• Your instructions: Work through the material below line by line and say how many lines include the word "copying". Only the number, please.

▬▬▬▬▬▬

/-! ## Frames and the mirror window -/

/-- R75, R180, R181: the receiver reads back every frame of Table 4.1 that a transmitter lays out: its bytes pass the checks as that frame,
every symbol is read as itself in the column of the running disparity, with one to one line codes, and the symbols of a frame are gathered
as its bytes and take the command of its type. The line code's table is the family's (log entry 26). -/
def Obligations.ReceiverReadsEveryFrameSent : Prop :=
  (∀ f : LinkFrame, f.wf = true → checkFrame f.encode = some f) ∧
  (∀ (d : Disparity) (y : LineSymbol), decodeSymbol d (symbolCode d y) = some y) ∧
  (∀ f : LinkFrame, f.symbols = [.startOfFrame] ++ f.encode.map .data ++ [.endOfFrame]) ∧
  (∀ bytes : List Byte,
    (bytes.foldl (fun g b => (gather g (some (.data b))).1) (gather none (some .startOfFrame)).1) = some bytes ∧
    gather (some bytes) (some .endOfFrame) = (none, some (receiveCommand bytes))) ∧
  ∀ f : LinkFrame, receiveCommand f.encode = match f with
    | .hello _ => .receiveHello f.encode
    | .start _ _ => .receiveStart f.encode
    | .ready _ => .receiveReady f.encode
    | .data _ _ => .receiveData f.encode
    | .ack _ => .receiveAck f.encode
    | .nak _ => .receiveNak f.encode
    | .idle => .receiveIdle f.encode
    | .halt _ => .receiveHalt f.encode

/-- R75, R181: bytes that pass the four checks are the layout of the frame they are taken as, CRC included, and of no other. -/
def Obligations.ValidBytesAreALayout : Prop :=
  ∀ (bytes : List Byte) (f : LinkFrame), checkFrame bytes = some f → f.wf = true ∧ bytes = f.encode

/-- R2: how many blocks a transaction can touch, for a window base that R3 allows. -/
def Obligations.TouchedBlocksAreFew : Prop :=
  ∀ (base : Addr) (t : BusTxn), base.extractLsb' 0 28 = 0 →
    (isWriteTxn t = false → touched base t = []) ∧
    (∀ data, t.access = .writeBeat 0 data → touched base t = []) ∧
    (misalignedLineWrite t = false → (touched base t).length ≤ 1) ∧
    (misalignedLineWrite t = true → (touched base t).length ≤ 2) ∧
    ∀ b, b ∈ touched base t ↔ ∃ a ∈ written t, blockOf base a = some b

/-- R54: a fill takes exactly the mirrored blocks, each once, in rising order. -/
def Obligations.FillTakesTheMirroredBlocks : Prop :=
  ∀ rs : Vector Region 16,
    (mirroredBlocks rs).Pairwise (fun a b => a.toNat < b.toNat) ∧ ∀ b : Block, b ∈ mirroredBlocks rs ↔ isMirrored rs b = true

/-- R14, R34: the mask of an aligned LINE write or of a BEAT write names the bytes of its line that it writes, and its data holds the
bytes written there and zero elsewhere. -/
def Obligations.MaskNamesTheBytesWritten : Prop :=
  ∀ t : BusTxn, isWriteTxn t = true → misalignedLineWrite t = false →
    ∀ k : Fin 64,
      ((writeMask t).getLsbD k.val = true ↔ (t.addr &&& ~~~63#32) + BitVec.ofNat 32 k.val ∈ written t) ∧
      ((writeMask t).getLsbD k.val = false → (writeData t)[k] = 0) ∧
      (∀ data, t.access = .writeLine data → (writeData t)[k] = data[k]) ∧
      ∀ lanes data (j : Fin 8), t.access = .writeBeat lanes data → k.val = 8 * (t.addr.extractLsb' 3 3).toNat + j.val →
        ((writeMask t).getLsbD k.val = lanes.getLsbD j.val) ∧ (lanes.getLsbD j.val = true → (writeData t)[k] = data[j])

/-! ## The host port (chapter 1) -/

/-- R6, R9, R13: the course of a pass-through transaction up to memory. At the arrival it enters PORT_WAIT; at the grant it enters
IN_MEMORY with its fields unchanged, and a claim still held is released, which a WAITING sweep hears of.
That the arrival clears the answer last given is the model's view of an output (log entry 13). -/
def Obligations.PassThroughReachesMemory : Prop :=
  ∀ (s : State) (t : BusTxn), s.Runs → (s.role = .standalone ∨ s.touchedMirrored t = []) →
    (s.hostReady = true →
      exec (.arrival t) s = .next { s with host := { HostPort.idle with state := .portWait, txn := some t } }) ∧
    (s.host.txn = some t → s.hostGrantable = true →
      exec .hostGrant s = .next
        { s with
          host := { s.host with state := .inMemory, claim := false },
          mem := { use := some { owner := .host, txn := t, limit := s.params.memLimit },
                   sweepWait := if s.role = .primary ∧ s.sweep.request then s.mem.sweepWait + 1 else s.mem.sweepWait,
                   applyRun := if s.role = .replica ∨ s.role = .promoting then 0 else s.mem.applyRun },
          sweep := if s.host.claim ∧ s.sweep.state = .waiting ∧ s.params.journalReserve < 256 - s.journal.records.length then
                     { s.sweep with state := .copying, request := true }
                   else s.sweep })

/-- R7, R8: what the host port refuses at the arrival, and at the grant what has become fenced since.
That a fenced grant restarts the apply run count is the model's reading (log entry 12). -/
def Obligations.RefusedWritesAnswerFault : Prop :=
  ∀ (s : State) (t : BusTxn), s.Runs → s.touchedMirrored t ≠ [] →
    (s.role = .primary → misalignedLineWrite t = true → s.hostReady = true →
      exec (.arrival t) s = .next
        { s with host := { HostPort.idle with answer := some .fault },
                 counters := s.counters.set 9 (saturatingSucc s.counters[9]) }) ∧
    (s.role = .replica ∨ s.role = .promoting →
      (s.hostReady = true →
        exec (.arrival t) s = .next
          { s with host := { HostPort.idle with answer := some .fault },
                   counters := s.counters.set 8 (saturatingSucc s.counters[8]),
                   alert := (s.report .fenceRefusal).alert }) ∧
      (s.host.txn = some t → s.hostGrantable = true →
        exec .hostGrant s = .next
          { s with host := { HostPort.idle with answer := some .fault },
                   mem := { s.mem with applyRun := 0 },
                   counters := s.counters.set 8 (saturatingSucc s.counters[8]),
                   alert := (s.report .fenceRefusal).alert }))

/-- R10: the five outcomes of the admission test for a write to mirrored block b, in order. A claim that leaves a standing sweep request
no margin above JOURNAL_RESERVE makes the sweep withdraw it (R61).
That the arrival clears the answer last given is the model's view of an output (log entry 13). -/
def Obligations.AdmissionTakesTheFirstOutcome : Prop :=
  ∀ (s : State) (t : BusTxn) (b : Block) (bs : List Block), s.Runs → s.hostReady = true → s.role = .primary →
    misalignedLineWrite t = false → s.touchedMirrored t = b :: bs →
    let h : HostPort :=
      { HostPort.idle with
        txn := some t, noted := some { block := b, mode := blockMode s.regions b, policy := blockPolicy s.regions b } }
    let needs : Prop := s.link.state = .up ∧ (b ∈ s.map.flags → ∃ c, s.sweep.copy = some c ∧ c.block = b)
    let waits : HostPort := { h with state := .portWait }
    (¬needs → exec (.arrival t) s = .next { s with host := waits }) ∧
    (needs → s.journal.records.length < 256 →
      exec (.arrival t) s = .next
        (if s.sweep.request ∧ 255 - s.journal.records.length ≤ s.params.journalReserve then
          { s with host := { waits with claim := true }, sweep := { s.sweep with state := .waiting, request := false },
                   mem := { s.mem with sweepWait := 0 } }
         else { s with host := { waits with claim := true } })) ∧
    (needs → 256 ≤ s.journal.records.length →
      (s.journal.tailMerges (lineOf s.params.windowBase t.addr) = true →
        exec (.arrival t) s = .next { s with host := waits }) ∧
      (s.journal.tailMerges (lineOf s.params.windowBase t.addr) = false →
        (blockPolicy s.regions b = .mark → ∃ u, exec (.arrival t) s = .next u ∧
          u = { s with host := waits, map := s.map.set b, counters := s.counters.set 4 (saturatingSucc s.counters[4]),
                       sweep := u.sweep, pair := u.pair, alert := u.alert } ∧
          u.pair.state = u.derivedPair) ∧
        (blockPolicy s.regions b = .stall →
          exec (.arrival t) s = .next { s with host := { h with state := .spaceWait, timer := some s.params.holdLimit } })))

/-- R22: INIT by the host port's state.
One INIT command is one assertion of the line, the answer output is cleared with the port, and the sync waiter is cleared wherever it is
set (log entries 13, 17 and 18). -/
def Obligations.InitAbandonsByState : Prop :=
  ∀ s : State, s.Runs →
    (s.host.state = .idle → exec .init s = .next s) ∧
    (s.host.state = .spaceWait → exec .init s = .next { s with host := HostPort.idle }) ∧
    (s.host.state = .portWait →
      exec .init s = .next
        { s with host := HostPort.idle,
                 sweep := if s.host.claim ∧ s.sweep.state = .waiting ∧
                             s.params.journalReserve < 256 - s.journal.records.length then
                            { s.sweep with state := .copying, request := true }
                          else s.sweep }) ∧
    (s.host.state = .inMemory → ∀ u, s.mem.use = some u → u.owner = .host →
      exec .init s = .next
        { s with host := HostPort.idle,
                 mem := { s.mem with use := some { u with owner := .abandonedHost } },
                 journal := if s.host.bound then
                     { s.journal with records := s.journal.records.map fun r => { r with waiter := false } }
                   else s.journal }) ∧
    (s.host.state = .syncHold →
      exec .init s = .next
        { s with host := HostPort.idle,
                 journal := { s.journal with records := s.journal.records.map fun r => { r with waiter := false } } })

/-- R13, Table 1.6, with R14 and R34 to R35: the paths of a granted primary mirrored write, the first row whose condition holds; and a
misaligned LINE write, taken before the part was Primary, which is forwarded after every mirrored block it touches is set dirty. On the
append path the record may be sent at once (R100), which `kick` says. -/
def Obligations.GrantedWriteTakesItsPath : Prop :=
  ∀ (s : State) (t : BusTxn) (b : Block) (bs : List Block), s.Runs → s.role = .primary → s.host.txn = some t →
    s.hostGrantable = true → s.touchedMirrored t = b :: bs →
    let line := lineOf s.params.windowBase t.addr
    let bound := blockMode s.regions b == .sync && s.pair.state == .mirrored
    let mem : MemPort :=
      { use := some { owner := .host, txn := t, limit := s.params.memLimit },
        sweepWait := if s.sweep.request then s.mem.sweepWait + 1 else s.mem.sweepWait, applyRun := s.mem.applyRun }
    let host : HostPort := { s.host with state := .inMemory, claim := false }
    let released : Sweep :=
      if s.host.claim ∧ s.sweep.state = .waiting ∧ s.params.journalReserve < 256 - s.journal.records.length then
        { s.sweep with state := .copying, request := true }
      else s.sweep
    let dirty : Prop := b ∈ s.map.flags ∧ ∀ c, s.sweep.copy = some c → c.block ≠ b
    let merges : Prop := s.journal.tailMerges line = true
    (misalignedLineWrite t = true → ∃ u, exec .hostGrant s = .next u ∧
      u = { s with host := host, mem := mem, map := (b :: bs).foldl DirtyMap.set s.map, sweep := u.sweep, pair := u.pair,
                   alert := u.alert } ∧
      u.pair.state = u.derivedPair) ∧
    (misalignedLineWrite t = false →
    (dirty → exec .hostGrant s = .next { s with host := host, mem := mem, sweep := released }) ∧
    (¬dirty → s.link.state ≠ .up → ∃ u, exec .hostGrant s = .next u ∧
      u = { s with host := host, mem := mem, map := s.map.set b, sweep := u.sweep, pair := u.pair, alert := u.alert } ∧
      u.pair.state = u.derivedPair) ∧
    (¬dirty → s.link.state = .up → merges →
      exec .hostGrant s = .next
        { s with host := { host with bound := bound }, mem := mem, sweep := released,
                 journal := { s.journal with records := changeLast (Record.merge t bound) s.journal.records } }) ∧
    (¬dirty → s.link.state = .up → ¬merges → s.host.claim = true →
      ∃ u v : State, u = { s with
          host := { s.host with claim := false, bound := bound },
          mem := { s.mem with sweepWait := mem.sweepWait },
          journal := { s.journal with records := s.journal.records ++
            [{ body := .line line (writeMask t) (writeData t), state := .queued, seq := none, waiter := bound }] } } ∧
        v = u.waterTest.kick ∧ exec .hostGrant s = .next { v with host := { v.host with state := .inMemory }, mem := mem }) ∧
    (¬dirty → s.link.state = .up → ¬merges → s.host.claim = false → ∃ u, exec .hostGrant s = .next u ∧
      u = { s with host := host, mem := mem, map := s.map.set b, sweep := u.sweep, pair := u.pair, alert := u.alert } ∧
      u.pair.state = u.derivedPair))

▬▬▬▬▬▬

• Finished task: 3